__Your goal__.
Where the line with "exact next_withBlk (lineNotReady_eq hp)" appears below, start writing out lines exactly, and finish with the line with "rintro s dt st base bytes", which is included; write out nothing else.

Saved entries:
/-- Settles O29, from what each command of a stage does under its conditions. -/
theorem stageCommands : Obligations.StageCommands := by
  unfold Obligations.StageCommands
  refine ⟨?group, ?page, ?curtainUp, curtainSteps_ends, ?line, ?map, fun st w h f time ps deg pro at_ b hst =>
    mapDone_reports hst w h f time ps deg pro at_ b, ?sigs, ?sigsLate, ?psMatch, ?corrupt⟩
  case group =>
    rintro s dt g q b r rfl ⟨hq, now, due⟩ hr
    exact next_withBlk (immediateCue_group hq now due hr)
  case page =>
    rintro s dt k p q b rfl ⟨hq, now, due⟩ hp
    exact next_withBlk (immediateCue_page hq now due hp)
  case curtainUp =>
    rintro s dt st b r c rfl runs hr hc
    exact (exec_curtainUp ..).trans (next_announced (q := (_, r.2)) (curtainUp_runs runs hr hc))
  case line =>
    rintro s dt st k line slot p b rfl hp
    exact next_withBlk (lineNotReady_eq hp)
  case map =>
    rintro s dt st b v rfl shown hv
    exact (exec_mapComplete ..).trans (next_withBlk (mapComplete_shown shown hv))
  case sigs =>
    rintro s dt st base bytes b v rfl shown hv hbase hbytes granted
    exact (exec_signatureArrayDone ..).trans (next_of_pair (signatureArrayDone_written shown hv hbase hbytes granted))
  case sigsLate =>
    rintro s dt st b rfl
    rfl
  case psMatch =>
    rintro s dt st k c b v alt rfl ⟨shown, hv⟩ ⟨draws, compares⟩ ⟨hc, ha⟩ same
    have checked : psChecked (s.blk.tick dt) st k = true := by
      rw [hv] at draws compares
      simp only [psChecked, List.isEmpty_eq_false_iff.2 shown, draws, compares]
      rfl
    exact (exec_psCheck ..).trans (next_withBlk (psCheck_match checked hv compares hc ha same.symm))
  case corrupt =>
    rintro s dt pipe l b rfl
    rfl

/-- Settles O52, from the same lemmas. -/
theorem stageCommandsComplete : Obligations.StageCommandsComplete := by
  unfold Obligations.StageCommandsComplete
  refine ⟨?group, ?page, ?curtainUp, ?map, ?line, ?sigs, ?sigsLate, ?psCheck, ?corrupt⟩
  case group =>
    rintro s dt g q ⟨hq, now, due⟩
    obtain ⟨r, hr⟩ : ∃ r, r = runCue (groupSet (armGroup g none (s.blk.tick dt)) g q.mid false) (armGroup g none (s.blk.tick dt)) :=
      ⟨_, rfl⟩
    refine ⟨_, r, next_withBlk (immediateCue_group hq now due hr), hr, State.withBlk_pending .., State.withBlk_store .., State.withBlk_blk .., ?_, ?_⟩
    · simp (disch := decide) only [State.withBlk_blk, Blk.put, Blk.rd_wr_page, Blk.rd_wr_same]
      rfl
    · exact Blk.on_put_same _ _ _ _ _ (by decide)
  case page =>
    rintro s dt k p q ⟨hq, now, due⟩ hp
    have step : exec (.cueTaken dt false k) s = _ := next_withBlk (immediateCue_page hq now due hp)
    exact ⟨_, step, State.withBlk_pending .., State.withBlk_store .., State.withBlk_blk ..⟩
  case curtainUp =>
    rintro s dt st r c runs hr hc still
    obtain ⟨d, e, hrun, he, switch⟩ := curtainRun_ends st c
    have done : curtainUp st (s.blk.tick dt) s.store = (curtainRun st c, r.2) := by
      rw [curtainUp_runs runs hr hc, if_pos still]
    have step : exec (.curtainUp dt st) s = .next (s.withBoth (announce (s.blk.tick dt) (curtainRun st c) r.2) r.2) := by
      rw [exec_curtainUp, done]
    exact ⟨_, d, e, step, State.withBoth_pending .., State.withBoth_store .., State.withBoth_blk .., hrun, he, switch⟩
  case map =>
    rintro s dt st v ⟨shown, hst⟩ hv
    have done := mapComplete_shown (m := s.store) shown hv
    obtain ⟨m, hm, time, frame, tiles, crc, reported, -⟩ := mapDone_reports hst (stageW v st) (stageH v st) (v.rd F.STG_FRAME_F st)
      (v.rd F.STG_CUP_TIME_TIME st) (onDisplay (s.blk.tick dt) st) (fun p tx ty => tileHurt v p tx ty)
      (proscCovers (s.blk.tick dt) s.store st) (scanTime (scanClock (s.blk.tick dt) st)) (s.blk.tick dt)
    have step := (exec_mapComplete s dt st).trans (next_withBlk done)
    refine ⟨_, m, step, State.withBlk_pending .., State.withBlk_store .., ?_, frame, time, crc, ?_, ?_⟩
    · rw [State.withBlk_blk]
      exact hm
    · rw [tiles, List.length_map, List.length_range]
    · rw [State.withBlk_blk]
      exact reported
  case line =>
    rintro s dt st k line slot p hp
    have step : exec (.lineNotReady dt st slot line) s = _ := next_withBlk (lineNotReady_eq hp)
    refine ⟨_, step, State.withBlk_pending .., State.withBlk_store .., ?_, State.withBlk_blk ..⟩
    rw [State.withBlk_blk, stage_counted]
  case sigs =>
    rintro s dt st base v shown hv hbase granted
    have step := (exec_signatureArrayDone s dt st).trans (next_of_pair (signatureArrayDone_written shown hv hbase rfl granted))
    refine ⟨_, step, State.withBoth_pending .., State.withBoth_store .., ?_, ?_⟩
    · simp (disch := decide) only [State.withBoth_blk, Blk.put, Blk.rd_wr_page, Blk.rd_wr_same]
      rfl
    · exact Blk.on_put_same _ _ _ _ _ (by decide)
  case sigsLate =>
    rintro s dt st
    exact ⟨_, rfl, rfl, rfl, rfl⟩
  case psCheck =>
    rintro s dt st k v ⟨checked, hv, hst, hk⟩ compares
    by_cases same : psCrc (s.blk.tick dt) s.store st k =
        v.rd (if trigShaky (shownContact (s.blk.tick dt) st) v st k then F.STG_PS_EXP1_CRC else F.STG_PS_EXP0_CRC) st k
    · have done := psCheck_match checked hv compares rfl rfl same
      obtain ⟨crc, result⟩ := rd_psCompared hst hk _ _ _ _ _ _ rfl done
      exact ⟨_, exec_psCheck .., State.withBlk_pending .., State.withBlk_store .., crc, result.trans (if_pos same).symm⟩
    · have done := (psCheck_mismatch checked hv compares rfl rfl same).trans (ite_not ..).symm
      obtain ⟨crc, result⟩ := rd_psCompared hst hk _ _ _ _ _ _ rfl done
      exact ⟨_, exec_psCheck .., State.withBlk_pending .., State.withBlk_store .., crc, result.trans (if_neg same).symm⟩
  case corrupt =>
    rintro s dt pipe l
    exact ⟨_, rfl, rfl, rfl, rfl⟩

__Solution to this task__.
    exact next_withBlk (lineNotReady_eq hp)
  case map =>
    rintro s dt st b v rfl shown hv
    exact (exec_mapComplete ..).trans (next_withBlk (mapComplete_shown shown hv))
  case sigs =>
    rintro s dt st base bytes b v rfl shown hv hbase hbytes granted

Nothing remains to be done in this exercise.